The move contributed to a tough year for the stock, which is down over 70% so far in 2022. It was sparked by growing concerns about Scotts' ability to turn its business around in today's weakening demand environment.

So what

The stock price drop wasn't driven by specific news out of the company. Instead, shares fell along with the wider market. Investors this week became more concerned that a recession is on the way and that inflation and rising interest rates will continue impacting consumers into late 2022.

These factors showed up in Scotts' last earnings report, which in early August showed sharp decreases in both sales and profitability. Management said at the time that its retailing partners were pulling back on purchases to keep inventory light amid slowing demand for home lawn care.

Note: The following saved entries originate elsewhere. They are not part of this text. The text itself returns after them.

-- ==== Sys2Proof/Machine/Spine.lean ====
section
/-!
DEFINITION. Machine/Spine.lean: spine links, positions, the relay and sweeps (R475 to R493).
-/
namespace Sys2Proof.Machine

/-! ### Links (R476 to R478) -/

/-- The spine runs: the main domain is on. -/
def State.spOn (s : State) : Bool := s.pw.main

/-! The bodies of messages (R476, R478, R480, R486, R488) and of the link setup; layouts that the spec does not give are DESIGN CHOICE (log 87). -/

/-- LINK_NOTICE: the address it names, the east port, the west port. -/
def noticeBody (addr : Nat) (east west : Bool) : Bytes := beBytes 2 addr ++ [byte (b2n east), byte (b2n west)]

/-- ENUMERATE: ring, position of the sender, census number, EUI-64 of the master. -/
def tokenBody (t : EnumTok) : Bytes := [byte t.ring, byte t.pos] ++ beBytes 2 t.number ++ beBytes 8 t.master

/-- RING_TABLE: result, N, 2 reserved bytes, then EUI-64 and management address of each position. -/
def tableBody (result : Nat) (mods : List (Nat × Nat)) : Bytes :=
  [byte result, byte mods.length, 0, 0] ++ mods.flatMap (fun m => beBytes 8 m.1 ++ beBytes 16 m.2)

/-- SWEEP_ORDER: sweep identifier and T. -/
def orderBody (id t : Nat) : Bytes := beBytes 4 id ++ beBytes 8 t

/-- ORDER_REPLY: sweep identifier and code. -/
def orderReplyBody (id code : Nat) : Bytes := beBytes 4 id ++ [byte code]

/-- COLLECT: sweep identifier and the 64-bit map, position 0 in bit 0. -/
def collectBody (id : Nat) (map : List Nat) : Bytes := beBytes 4 id ++ beBytes 8 ((map.filter (· < 64)).foldl (fun v p => setBit v p) 0)

/-- SWEEP_RECORD: sweep identifier, position, 3 reserved bytes, the record or nothing. -/
def recordBody (id pos : Nat) (rec_ : Bytes) : Bytes := beBytes 4 id ++ [byte pos, 0, 0, 0] ++ rec_

/-- What the module says of itself in LINK_INIT and LINK_RESP: ephemeral key, nonce, OWNER_TAG with zeros for none, certificate chain. -/
def State.linkSelf (s : State) (own : Nat × Bytes) : Bytes :=
  p256Bytes (Config.p256Pub own.1) ++ own.2 ++ s.spn.tag.getD (beBytes 48 0) ++ deviceChain s.flt.mA

/-- The module's signature over both keys, both nonces and its EUI-64, the initiator's first. -/
def linkSign (keys nonces : Bytes) : Bytes :=
  let x := Config.deviceSign (beBytes 48 (Config.sha384 (keys ++ nonces ++ beBytes 8 Config.moduleEui)))
  beBytes 48 x.1 ++ beBytes 48 x.2

/-- The link key: HKDF-SHA-384 over the ECDH secret and both nonces, the initiator's first. -/
def linkKey (own : Nat) (peer nonces : Bytes) : Bytes := beBytes 32 (Config.hkdf (beBytes 32 (Config.ecdh own peer)) nonces [])

/-- LINK_NOTICE out of every port that is up: own address and the state of both ports (R478). -/
def linkNotice (s : State) : State :=
  spAll 0x05 [b2n s.spn.east.up, b2n s.spn.west.up] (noticeBody s.spineAddr s.spn.east.up s.spn.west.up) s

/-- A running ring census ends as ABORTED at a link change (R204, R206, R479). -/
def abortRing (s : State) : State :=
  match s.spn.run with
  | none => s
  | some _ => (s.sp (fun x => { x with run := none })).owner 0x0B02 [tCode 6, tCount s.spn.census, tBitmap (bitmapBytes 8 [])]

/-- A port goes up or down: SPINE_LINK, LINK_LOST_SEEN, LINK_NOTICE (R478, R492, R493). -/
def setSpUp (east up : Bool) (s : State) : State :=
  if (s.spPort east).up = up then s
  else
    let s := s.modSp east (fun p => { p with up := up })
    let s := s.owner 0x0B01 [tPort (spCode east), tCode (b2n up)]
    let s := if up then s else s.setFlag aSpnStat 0
    linkNotice (abortRing s)

/-- An ephemeral key and a nonce of Flint's generator. -/
def drawLink (s : State) : (Nat × Bytes) × State :=
  let (nonce, s) := drawBytes 12 s
  let (eph, s) := s.fresh
  ((eph, nonce), s)

/-- Send LINK_INIT (R476). -/
def sendLinkInit (east : Bool) (s : State) : State :=
  if !s.flt.rngOk then s
  else
    let (own, s) := drawLink s
    (s.modSp east (fun p => { p with init := s.frm.now, waiting := true, eph := some own })).send .spine (spCode east) [0x01, 0, 0, s.spineAddr, 0, 0, 0]
      (spClear east 0x01 s.spineAddr (s.linkSelf own))

/-- SPINE_PORT_LINK (R478): the PCS gains or loses lock, or a HELLO arrives. -/
def execSpinePortLink (east : Bool) (ev : LinkEv) (s : State) : Outcome :=
  done s (fun s => guardS s.spOn (fun s => match ev with
    | .lock => if (s.spPort east).lock || s.thm.idled.contains (spCode east) then s else sendLinkInit east (s.modSp east (fun _ => { lock := true }))
    | .lost => setSpUp east false (s.modSp east (fun p =>
        { p with lock := false, assoc := none, old := none, waiting := false, eph := none, offer := none, hello := none }))
    | .hello h =>
      let (s, ok) := spAccept east h s
      if ok then setSpUp east true (s.modSp east (fun p => { p with hello := some s.frm.now })) else s) s)

/-- HELLO_TIMEOUT (R478): no HELLO within the last 3 frames. -/
def execHelloTimeout (east : Bool) (s : State) : Outcome :=
  done s (fun s => guardS ((s.spPort east).up && !(s.spPort east).hello.any (fun f => s.frm.now ≤ f + 3)) (setSpUp east false) s)

/-- HELLO_SEND (R477): at beat 20, once in a frame, out of each port whose association is open. -/
def execHelloSend (s : State) : Outcome :=
  done s (fun s => guardS (s.spOn && s.frm.beat == 20 && s.spn.helloAt != some s.frm.now) (fun s =>
    spTx false 0x04 0 0 s.spineAddr false [] [] (spTx true 0x04 0 0 s.spineAddr false [] []
      (s.sp (fun x => { x with helloAt := some s.frm.now })))) s)

/-- The peer is accepted: its chain verifies and its OWNER_TAG is our own (R476). -/
def State.peerOk (s : State) (chain : Bool) (tag : Option Bytes) : Bool := chain && tag == s.spn.tag

/-- The peer is refused: SPINE_LINK code 2, and the port carries nothing but LINK_INIT (R476). -/
def refusePeer (east : Bool) (s : State) : State :=
  let s := setSpUp east false (s.modSp east (fun p => 
    { p with assoc := none, old := none, waiting := false, eph := none, offer := none, hello := none, refused := true, init := s.frm.now }))
  (s.setFlag aSpnStat 1).owner 0x0B01 [tPort (spCode east), tCode 2]

/-- An association opens; the one before is accepted for 8 more frames (R212). -/
def openLink (east : Bool) (laid : Nat) (key : Bytes) (s : State) : State :=
  s.modSp east (fun p => { p with
    assoc := some { laid := laid, key := key }, old := p.assoc.map (fun a => (a, s.frm.now + 8)), waiting := false, eph := none, offer := none,
    refused := false })

/-- LINK_INIT is answered with LINK_RESP under the next LAID. -/
def answerInit (east : Bool) (p : LinkPeer) (s : State) : State :=
  let (own, s) := drawLink s
  let laid := s.spn.laid % (2 ^ 32 - 1) + 1
  let keys := p.key ++ p256Bytes (Config.p256Pub own.1)
  let s := (s.sp (fun x => { x with laid := laid })).modSp east (fun q =>
    { q with refused := false, waiting := false, eph := none, offer := some (laid, linkKey own.1 p.key (p.nonce ++ own.2)) })
  s.send .spine (spCode east) [0x02, 0, 0, s.spineAddr, 0, 0, 0]
    (spClear east 0x02 s.spineAddr (beBytes 4 laid ++ s.linkSelf own ++ linkSign keys (p.nonce ++ own.2)))
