-- ==== Sys2Proof/Machine/Opcodes.lean ====
section
/-!
DEFINITION. Machine/Opcodes.lean: the opcodes of R153 with all that decides each one.
-/
namespace Sys2Proof.Machine

/-- Families 0x00 and 0x01: session, device, registers, lighting. -/
def opsLight : List OpInfo :=
  [opSessionClose, opKeepalive, opDeviceInfo, opRegRead, opRegWrite, opLightLevel, opLightFade, opLightLease, opLightRead, opLightEmergency,
   opLightLevelX, opStepTable, opFactorSet, opSlateWindow]

/-- Families 0x02 and 0x03: schedules, groups, the bridge. -/
def opsGroups : List OpInfo :=
  [opGroupDefine, opGroupMembers, opScheduleWrite, opScheduleRead, opAonDefine, opAonClear, opScheduleWriteX, opAttrRead, opAttrWrite, opBridgeRead,
   opBridgeWrite, opSemAcquire, opSemRelease]

/-- Families 0x04 and 0x05: events, telemetry, metering. -/
def opsMeter : List OpInfo :=
  [opEvtSubscribe, opEvtAck, opTelemetryRead, opTelemetryStream, opMeterRead, opMeterPeriod, opAttribRead, opWaveformStream, opCorrectionRead,
   opAttribModel, opProbeDither, opSnapshot]

/-- Families 0x06 and 0x07: time and air. -/
def opsTime : List OpInfo :=
  [opTimeRead, opSolarRead, opTimeSet, opUtcTable, opPtpPort, opTimeRawRead, opTimedPulse, opStampMark, opAirEnrol, opAirSend, opAirRemove, opAirRawTx,
   opChannelPlan, opAirRawCapture, opVemerSet]

/-- Families 0x08 to 0x0A: keys, traffic, DMA. -/
def opsTraffic : List OpInfo :=
  [opKeySession, opSlotLoad, opSlotUnload, opSlotUse, opVlanAttach, opVlanDetach, opShaperSet, opQueueSet, opExportBlock, opWorkspaceInfo,
   opDmaDescriptor, opDmaFence]

/-- Families 0x80 and 0xF0: owner functions, service. -/
def opsOwner : List OpInfo :=
  [opVctlCreate, opVctlRemove, opRightsSet, opQuotaSet, opCredSet, opSegmentConfig, opSpineConfig, opSweepOrder, opRegwinGrant, opImageStage,
   opImageActivate, opDiagRead, opJournalExport]

/-- Every opcode of R153 but SESSION_OPEN, whose meaning depends on its packet and association. -/
def opTable : List OpInfo := opsLight ++ opsGroups ++ opsMeter ++ opsTime ++ opsTraffic ++ opsOwner

/-- What decides an opcode of a packet of header major `vmaj` on an association; none for a value outside R153, which is UNKNOWN_OPCODE under 2.x as
under 3.x (DESIGN CHOICE, log 84: R158 has 2.x refuse every opcode beyond its own with FEATURE_NOT_NEGOTIATED, and does not say that this covers values
that no interface assigns). -/
def opInfo? (vmaj : Nat) (a : Assoc) (tlvs : List Tlv) (op : Nat) : Option OpInfo :=
  if op = 0x0001 then some (opSessionOpen vmaj a tlvs) else opTable.find? (fun i => i.op == op)

/-- What decides an accepted command at its commit. -/
def opAt (op : Nat) : Option OpInfo := opTable.find? (fun i => i.op == op)

end Sys2Proof.Machine
end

Investors are worried that these challenges have intensified in recent weeks and might further complicate Scotts' rebound initiatives.

Now what

The company will update investors on that rebound project, and its latest demand trends, in early November. That fiscal fourth-quarter earnings report will also contain important details about management's forecast for the new fiscal year ahead.

It is possible that Scotts will endure just a modest disruption to its sales trends, along with a quick return to profitability. However, the risk of a deeper earnings slump is rising along with the wider risk of a recession on the way. In that context, it makes sense that investors would avoid Scotts' stock during this week's market turbulence.